State v. Potter

657 S.W.2d 694, 1983 Mo. App. LEXIS 4106
CourtMissouri Court of Appeals
DecidedAugust 2, 1983
DocketNo. WD 34403
StatusPublished
Cited by2 cases

This text of 657 S.W.2d 694 (State v. Potter) is published on Counsel Stack Legal Research, covering Missouri Court of Appeals primary law. Counsel Stack provides free access to over 12 million legal documents including statutes, case law, regulations, and constitutions.

Bluebook
State v. Potter, 657 S.W.2d 694, 1983 Mo. App. LEXIS 4106 (Mo. Ct. App. 1983).

Opinion

KENNEDY, Judge.

The defendant James Jon Potter was convicted upon jury trial of capital murder, § 565.001, RSMo 1978, and sentenced to life imprisonment without parole for 50 years. He appeals.

Finding no prejudicial error in the trial of the ease, we affirm the judgment.

First, the facts:

The murder victim was Ed Schneider, 70 years old, who lived alone in a mobile home located in a rural part of Macon County, near Bevier.
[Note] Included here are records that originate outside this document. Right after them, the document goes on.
theorem readByte_serial_unused {s : State} {a : Word} {off : Nat} (h : InDevice s.cfg a .serial off)
    (hrx : off ≠ s.cfg.uartRxOff) (htx : off ≠ s.cfg.uartTxOff) (hst : off ≠ s.cfg.uartStOff) :
    readByte s a = .ok (0#8, serialPoll s) := by
  simp [readByte_serial_not_rx h hrx, serialView, hrx, htx, hst]

/-- Settles O26, clause by clause of the register map. -/
theorem serialAccesses : Obligations.SerialAccesses := by
  refine ⟨fun s => ⟨fun c q => serialPoll_takes, serialPoll_idle⟩, fun s a off h hrt hrs hts => ⟨?_, ?_, ?_, ?_⟩,
    fun s a v off h hrt => ⟨?_, ?_⟩⟩
  · rintro rfl
    exact readByte_serial_rx h
  · rintro rfl
    simp [readByte_serial_not_rx h hrt.symm, serialView, hrt.symm]
  · rintro rfl
    simp [readByte_serial_not_rx h hrs.symm, serialView, serialStatus, hrs.symm, hts.symm]
  · exact readByte_serial_unused h
  · rintro rfl
    simp [writeByte_serial v h, serialWrite, hrt.symm, emit]
  · intro htx
    simp [writeByte_serial v h, serialWrite, htx]

/-- The serial window of `CFG0` (20_memory.md R56). -/
theorem inDevice_cfg0_serial (n : Nat) {off : Nat} (h : off < 12) :
    InDevice (Config.cfg0 n) (BitVec.ofNat 32 (0x860 + off)) .serial off := by
  have ha : (BitVec.ofNat 32 (0x860 + off)).toNat = 0x860 + off := by
    rw [BitVec.toNat_ofNat]; omega
  refine ⟨{ name := "SERIAL", start := 0x00000860, len := 12, kind := .serial }, ?_, rfl, ha⟩
  simp [resolve, Config.cfg0, Config.cfg0Blocks, blockContains, ha]
  omega

/-- The three bytes above the receive-data byte in `CFG0` are no registers. -/
theorem readByte_cfg0_above_rx {s t : State} {n off : Nat} (hc : s.cfg = Config.cfg0 n) (h : 0 < off ∧ off < 4)
    (hp : serialPoll s = t) : readByte s (BitVec.ofNat 32 (0x860 + off)) = .ok (0#8, t) := by
  have hdev : InDevice s.cfg (BitVec.ofNat 32 (0x860 + off)) .serial off := hc ▸ inDevice_cfg0_serial n (by omega)
  rw [← hp]
  apply readByte_serial_unused hdev <;> simp only [hc, Config.cfg0] <;> omega

theorem littleEndian_low_byte (b : Byte) : littleEndian [b, 0#8, 0#8, 0#8] = b.setWidth 32 := by
  simp [littleEndian]

/-- The word read at the receive register in `CFG0`: the first byte read takes the first character and clears receive-ready,
the second polls the next one in, and the other two find receive-ready set (20_memory.md R85). -/
theorem memRead_serial_word {s : State} {n : Nat} {c d : Byte} {q : List Byte} (hc : s.cfg = Config.cfg0 n)
    (hr : s.rrdy = false) (hq : s.inq = c :: d :: q) :
    memRead s 0x860#32 .word = .ok (c.setWidth 32, { s with rx := d, rrdy := true, inq := q }) := by
  have hrx : InDevice s.cfg 0x860#32 .serial s.cfg.uartRxOff := by
    rw [hc]; exact inDevice_cfg0_serial n (off := 0) (by decide)
  have h0 : readByte s 0x860#32 = .ok (c, { s with rx := c, rrdy := false, inq := d :: q }) := by
    rw [readByte_serial_rx hrx, serialPoll_takes hr hq]
  have h1 : readByte { s with rx := c, rrdy := false, inq := d :: q } 0x861#32 =
      .ok (0#8, { s with rx := d, rrdy := true, inq := q }) :=
    readByte_cfg0_above_rx (off := 1) hc (by decide) (serialPoll_takes rfl rfl)
  have full {off : Nat} (h : 0 < off ∧ off < 4) :
      readByte { s with rx := d, rrdy := true, inq := q } (BitVec.ofNat 32 (0x860 + off)) =
        .ok (0#8, { s with rx := d, rrdy := true, inq := q }) :=
    readByte_cfg0_above_rx hc h (serialPoll_idle (.inl rfl))
  rw [← littleEndian_low_byte]
  refine memRead_of_readBytes ?_
  show readBytes s [0x860#32, 0x861#32, 0x862#32, 0x863#32] = _
  simp only [readBytes, h0, h1, full (off := 2) (by decide), full (off := 3) (by decide), except_bind_ok, except_pure]

/-- Settles O27. -/
theorem serialWordLoad : Obligations.SerialWordLoad := by
  intro s rB rA imm16 c d q hE h0 hc ha hr hq
  have hm := memRead_serial_word (s := s.setTag rA .read) hc hr hq
  rw [← ha] at hm
  obtain ⟨u, hu, e⟩ := loadForm_completes zeroExtendFrom hE hm
  obtain ⟨-, hf, hreg, -⟩ := writeReg_eq_ok hu
  refine ⟨_, (exec_ldw ..).trans e, ?_, ?_, ?_, ?_⟩
  · simp [hreg, h0, zeroExtendFrom]
  · rw [advance_rx, hf]
  · rw [advance_rrdy, hf]
  · rw [advance_inq, hf]

/-! ## Stimuli -/

theorem bitMask_getElem (i j : Fin 4) : (bitMask i)[j.val] = decide (j = i) := by
  revert i j; decide

/-- Settles O54, from the bits of the mask. -/
theorem stimuliEffects : Obligations.StimuliEffects := by
  intro s i j c
  refine ⟨?_, rfl, ?_, rfl, ?_, rfl, rfl⟩
  · by_cases h : j = i <;> simp [toggleSwitch, bitMask_getElem, h]
  · by_cases h : j = i <;> simp [pressButton, bitMask_getElem, h]
  · by_cases h : j = i <;> simp [releaseButton, bitMask_getElem, h]

end Sys2Proof.Machine
end

section
/-! The statements of 30_encoding.md: the encoders as sums, the round trip of an instruction through its word, and the decoder
against the opcode table. Every word matches a row and decodes to that row, or lies in a class of R114 and is rejected. -/

namespace Sys2Proof.Machine

/-! ## Words as sums of their fields (30_encoding.md R116) -/

theorem toNat_append_eq_add {m n : Nat} (x : BitVec m) (y : BitVec n) : (x ++ y).toNat = x.toNat * 2 ^ n + y.toNat := by
  rw [BitVec.toNat_append, ← Nat.shiftLeft_add_eq_or_of_lt y.isLt, Nat.shiftLeft_eq]

theorem toNat_encI (op : Op6) (rA rB : Reg) (imm16 : Imm16) : (encI op rA rB imm16).toNat =
    rA.toNat * 2 ^ 27 + rB.toNat * 2 ^ 22 + imm16.toNat * 2 ^ 6 + op.toNat := by
  simp only [encI, toNat_append_eq_add]; omega

theorem toNat_encR (opx : Op6) (rA rB rC : Reg) (imm5 : Imm5) : (encR opx rA rB rC imm5).toNat =
    rA.toNat * 2 ^ 27 + rB.toNat * 2 ^ 22 + rC.toNat * 2 ^ 17 + opx.toNat * 2 ^ 11 + imm5.toNat * 2 ^ 6 + 0x3A := by
  have hop : opRType.toNat = 0x3A := rfl
  simp only [encR, toNat_append_eq_add, hop]; omega

theorem toNat_encJ (op : Op6) (imm26 : Imm26) : (encJ op imm26).toNat = imm26.toNat * 2 ^ 6 + op.toNat :=
  toNat_append_eq_add imm26 op

theorem toNat_linkJump (v : Value) : (linkJump (v <<< 2)).toNat = v.toNat % 2 ^ 26 := by
  simp only [linkJump, BitVec.toNat_setWidth, BitVec.toNat_ushiftRight, BitVec.toNat_shiftLeft, Nat.shiftLeft_eq,
    Nat.shiftRight_eq_div_pow]
  omega

/-! ## Round trip (30_encoding.md R105, R116) -/

theorem decode_of_rType {w : Word} (h : fieldOp w = opRType) : decode w = decodeR w := by
  unfold decode; rw [h]; rfl

theorem decode_encode (i : Instr) : decode (encode i) = .ok i := by
  cases i with
  | add | sub | mul | mulxss | mulxsu | mulxuu | div | divu | and | or | xor | nor | cmpeq | cmpne | cmpge | cmpgeu | cmplt
  | cmpltu | sll | slli | srl | srli | sra | srai | rol | roli | ror | callr | jmp | ret =>
    rw [encode, decode_of_rType (fieldOp_encR ..)]
    simp [decodeR, requireImm5Zero]
  | _ => simp [encode, decode]

/-- The word 0 decodes to `call 0`, the one ill-formed instruction, so no other instruction is encoded by it (R113). -/
theorem encode_ne_zero {i : Instr} (hi : i.wellFormed = true) : encode i ≠ 0#32 := by
  intro h0
  have hd : decode (encode i) = .ok (.call 0#26) := by rw [h0]; rfl
  obtain rfl : i = .call 0#26 := Except.ok.inj ((decode_encode i).symm.trans hd)
  exact absurd hi (by decide)

/-- Settles O1. -/
theorem decodeInvertsEncode : Obligations.DecodeInvertsEncode :=
  ⟨fun i => ⟨decode_encode i, encode_ne_zero⟩, toNat_encI, toNat_encR, toNat_encJ,
    fun v => ⟨BitVec.toNat_setWidth 16 v, BitVec.toNat_setWidth 5 v, toNat_linkJump v⟩⟩

/-! ## Words that match a row (30_encoding.md R104) -/

/-- A field that lies within the mask of a row has, in a word that matches the row, its value in the pattern. -/
theorem extract_of_match {r : Row} {w : Word} {start len : Nat} (h : w &&& r.mask = r.pattern)
    (hm : r.mask.extractLsb' start len = BitVec.allOnes len) :
    w.extractLsb' start len = r.pattern.extractLsb' start len := by
  rw [← h, BitVec.extractLsb'_and, hm, BitVec.and_allOnes]

/-- `OP` lies within the mask of every row. -/
theorem fieldOp_mask (r : Row) : fieldOp r.mask = BitVec.allOnes 6 := by cases r <;> rfl

/-- A word that matches a row decodes to an instruction of that row: the mask of its format fixes the fields the decoder
looks at. -/
theorem decode_of_match {r : Row} {w : Word} (h : w &&& r.mask = r.pattern) : ∃ i, decode w = .ok i ∧ i.row = r := by
  have hop : fieldOp w = fieldOp r.pattern := extract_of_match h (fieldOp_mask r)
  cases r with
  | slli | srli | srai | roli =>
    have hopx : fieldOpx w = _ := extract_of_match h rfl
    rw [decode_of_rType hop]
    exact ⟨_, by unfold decodeR; rw [hopx]; rfl, rfl⟩
  | add | sub | mul | mulxss | mulxsu | mulxuu | div | divu | and | or | xor | nor | cmpeq | cmpne | cmpge | cmpgeu | cmplt
  | cmpltu | sll | srl | sra | rol | ror | callr | jmp | ret =>
    have hopx : fieldOpx w = _ := extract_of_match h rfl
    have himm5 : fieldImm5 w = _ := extract_of_match h rfl
    rw [decode_of_rType hop]
    exact ⟨_, by unfold decodeR; rw [hopx, himm5]; rfl, rfl⟩
  | _ => exact ⟨_, by unfold decode; rw [hop]; rfl, rfl⟩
His body was found by officers on August 6, 1981, in a wooded field about a quarter of a mile from his residence. His hands and his feet were tied together behind him. His death had resulted from one or more blows to the head, causing a brain injury. It was later learned that his death had occurred on the evening of August 4, 1981.
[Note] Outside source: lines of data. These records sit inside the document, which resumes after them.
/-- An upgrade that takes one ticket per transaction (R275) goes back to the end of the queue between transactions. A negotiation
never does: that the whole ladder runs under the ticket of its `connect` is the model's choice, 90_conflicts.md C17 leaving
the scope of that ticket open (R265, log 22). -/
def Job.requeues (c : Config) : Job → Bool
  | .upgrade _ _ => !c.upgradeOneTicket
  | _ => false

/-! ## Request Arbiter -/

/-- `submit(op) -> ticket` (R252): a new, strictly larger ticket at the end of the queue (R251, R253). -/
def submitOp (c : Config) (op : CallerOp) (h : HostSide) : HostSide :=
  let t : Ticket := { id := h.conn.nextTicket, created := h.now, caller := h.conn.nextTicket, job := jobOf c op }
  { h with conn := { h.conn with nextTicket := h.conn.nextTicket + 1, queue := h.conn.queue ++ [t] } }

/-- A waiting ticket has exceeded the hard wait bound, "measured from ticket creation" (R254, log 18). -/
def Ticket.expired (c : Config) (now : Nat) (t : Ticket) : Bool := decide (c.tArb < now - t.created)

/-- What the caller of a ticket is told when the ticket ends without its command, for the reason `o`. The caller of an upgrade
whose earlier tickets did reach the command port is told Failed with the state's failure in place of `o`, since "any non-NoError
outcome" is "fatal to the upgrade" (R273) and ArbiterTimeout means that the caller never reached the port (R317, log 24). -/
def Ticket.abandoned (o : HostOutcome) (t : Ticket) : HostOutcome :=
  match t.job with
  | .upgrade st _ => if t.caller = t.id then o else .upgradeFailed st.failure
  | _ => o

/-- Eviction (R255): a ticket not at the head whose bound is exceeded is removed, wherever it sits, and its call fails with
ArbiterTimeout (a later ticket of an upgrade: log 24); the head and the remaining waiters keep their order. -/
def evict (c : Config) (h : HostSide) : HostSide :=
  match h.conn.queue with
  | [] => h
  | t :: rest =>
    { h with
      conn := { h.conn with queue := t :: rest.filter (fun w => !w.expired c h.now) }
      outcomes := h.outcomes ++ (rest.filter (fun w => w.expired c h.now)).map fun w => (w.caller, w.abandoned .arbiterTimeout) }

/-- What an outcome does to the Connection, which "lives from successful connect to explicit close" (R250): a successful `connect`
gives it its owner; a close, and a `connect` that failed, leave no Connection and no open port. That the port is closed
after BaudError (R264), and that the ticket counter goes on counting over a close, are the model's choices (log 23). -/
def Connection.after (caller : Nat) (c : Connection) : HostOutcome → Connection
  | .connected _ => { c with owner := some caller }
  | .portError => { c with owner := none, transport := false }
  | .baudError => { c with owner := none, transport := false }
  | .disconnected => { c with owner := none, transport := false }
  | _ => c

/-- Release (R257): the head ticket is popped and its caller told the outcome. -/
def release (o : HostOutcome) (h : HostSide) : HostSide :=
  match h.conn.queue with
  | [] => h
  | t :: rest =>
    { h with
      conn := { h.conn.after t.caller o with queue := rest }
      stage := .ready
      outcomes := h.outcomes ++ [(t.caller, o)] }

/-- The head ticket goes on with job `j`. -/
def continueJob (j : Job) (h : HostSide) : HostSide :=
  match h.conn.queue with
  | [] => h
  | t :: rest => { h with conn := { h.conn with queue := { t with job := j } :: rest }, stage := .ready }

/-- The head ticket's transaction is over: the job goes on under the same ticket, or, for an upgrade with one ticket per
transaction (R275), under a new one at the end of the queue. -/
def advanceJob (c : Config) (j : Job) (h : HostSide) : HostSide :=
  if j.requeues c then
    match h.conn.queue with
    | [] => h
    | t :: rest =>
      let t' : Ticket := { id := h.conn.nextTicket, created := h.now, caller := t.caller, job := j }
      { h with conn := { h.conn with nextTicket := h.conn.nextTicket + 1, queue := rest ++ [t'] }, stage := .ready }
  else continueJob j h

/-- A Connection whose transport is open (R250): only then are commands of an operation on it presented. -/
def Connection.usable (c : Connection) : Bool := c.owner.isSome && c.transport

/-- The operations on a Connection (R280); `connect` makes one, and closing needs none. -/
def Job.needsConnection : Job → Bool
  | .command _ => true
  | .word _ => true
  | .upgrade _ _ => true
  | .negotiate _ _ => false
  | .recover _ _ => false
  | .close => false
  | .finish _ => false

/-- The action for the head ticket. An operation on a Connection that is not there, before `connect` has succeeded, after
BaudError or PortError, or after the close that a waiting ticket outlived, is answered without a command; what a host does
there is the model's choice (R280, R342, log 23). A Connection that lived through a reset of the block is one that is there: the next
command needs no new open and negotiation, which is the model's choice as well (R342, log 30). -/
def headAct (c : Config) (conn : Connection) (t : Ticket) : HostAct :=
  if t.job.needsConnection && !conn.usable then .deliver (t.abandoned .notConnected) else jobAct c t.job

/-- A command word goes on the port; the host notes when (R263 (c)). -/
def presentWord (w : Word) (h : HostSide) : HostSide := { h with stage := .presenting w, presentedAt := h.now }

/-- The end of a pause of `ms`, measured from where the parameter says (R263 (c), log 28). -/
def pauseEnd (c : Config) (ms : Nat) (h : HostSide) : Nat :=
  match c.fillerGapFrom with
  | .presented => h.presentedAt + ms
  | .completed => h.now + ms

/-- The host software takes an action for the head ticket. It presents nothing and changes no rate while `busy = 1` (R281,
R352). Closing the port leaves the waiting tickets in the queue (the model's choice, log 23). -/
def startAct (s : State) (act : HostAct) (h : HostSide) : HostSide :=
  match act with
  | .present i =>
    match encode i with
    | some w => if s.busy then h else presentWord w h
    | none => h
  | .offer w => if s.busy then h else presentWord w h
  | .reopen b => if s.busy then h else { h with stage := .opening b, conn := { h.conn with transport := false } }
  | .pause ms => { h with stage := .pausing (pauseEnd s.cfg ms h) }
  | .close => release .disconnected h
  | .deliver o => release o h

/-- The action of the head ticket's owner, by what it is doing. The result ports are used only while `busy = 0` (R281, R343). -/
def headStep (s : State) (t : Ticket) (h : HostSide) : HostSide :=
  match h.stage with
  | .ready => startAct s (headAct s.cfg h.conn t) h
  | .seenDone => if s.busy then h else advanceJob s.cfg (jobDone s t.job) h
  | .abandoned => continueJob (jobAbandoned s.cfg t.job) h
  | .pausing till => if till ≤ h.now then continueJob (jobPaused s t.job) h else h
  | .presenting _ => h
  | .waiting => h
  | .opening _ => h

/-- The platform's answer to an open request of the head ticket's owner. -/
def portAnswer (c : Config) (opened : Bool) (t : Ticket) (h : HostSide) : HostSide :=
  match h.stage with
  | .opening b =>
    continueJob (jobOpened c opened t.job)
      { h with conn := { h.conn with transport := opened, baud := if opened then b else h.conn.baud } }
  | _ => h

/-- One host event. `s` is the block after the clock edge. "only the ticket at the head of the queue may use the
transport" (R251). -/
def hostEvent (s : State) (e : HostEvent) (h : HostSide) : HostSide :=
  match e with
  | .submit op => submitOp s.cfg op h
  | .msPassed => evict s.cfg { h with now := h.now + 1 }
  | .act =>
    match h.conn.queue with
    | [] => h
    | t :: _ => headStep s t h
  | .portReply opened =>
    match h.conn.queue with
    | [] => h
    | t :: _ => portAnswer s.cfg opened t h

/-- What the host's side of the command port sees at a clock edge, on the ports of the clock that the edge ends: its word is
accepted when `cmd_ready = 1` (R23), and the port `done` tells it that the command has completed (R24, R252, R257). That port reads
0 while `rst = 1` (R340), so a completion whose clock has `rst = 1` is not seen (log 26). Only a reset ends a command without
`done` (R305, R310): `busy = 0` while the host still waits, or `cmd_ready = 0` and `busy = 0` before it has read the results, tell it
that the command is abandoned (R340, R341, log 29). A reset leaves a live Connection as it is: that it calls for no new open and
negotiation (R342) is the model's choice (log 30). -/
def hostObserve (pre : State) (h : HostSide) : HostSide :=
  match h.stage with
  | .presenting w =>
    if pre.cmdReady ∧ pre.pins.cmdValid ∧ pre.pins.cmd = w then { h with stage := .waiting } else h
  | .waiting =>
    if pre.donePort then { h with stage := .seenDone }
    else if pre.busy then h else { h with stage := .abandoned }
  | .seenDone => if pre.busy || pre.cmdReady then h else { h with stage := .abandoned }
  | _ => h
[696]*696The details of his death were supplied by the trial testimony of Lori Walker and of defendant James Jon Potter, both of them participants in the homicide, and by a statement given by Potter after his arrest which was introduced in evidence at the trial.

Potter was 18 years old at the time of the crime. Lori Walker was his friend. She lived, evidently, in Kansas City, Kansas, and it was from there they started out on their criminal adventure. Potter was well acquainted with Schneider and knew where he lived. The preceding February he had lived with Schneider while he was remodeling a trailer. While living there he had stolen some guns from Schneider. In the process of recovering and restoring the stolen guns to Schneider, some of Potter’s auto-body-repair tools had been given to Schneider by the police. Potter told Lori he was going to steal them back. The events that followed proceeded according to a plan they formulated.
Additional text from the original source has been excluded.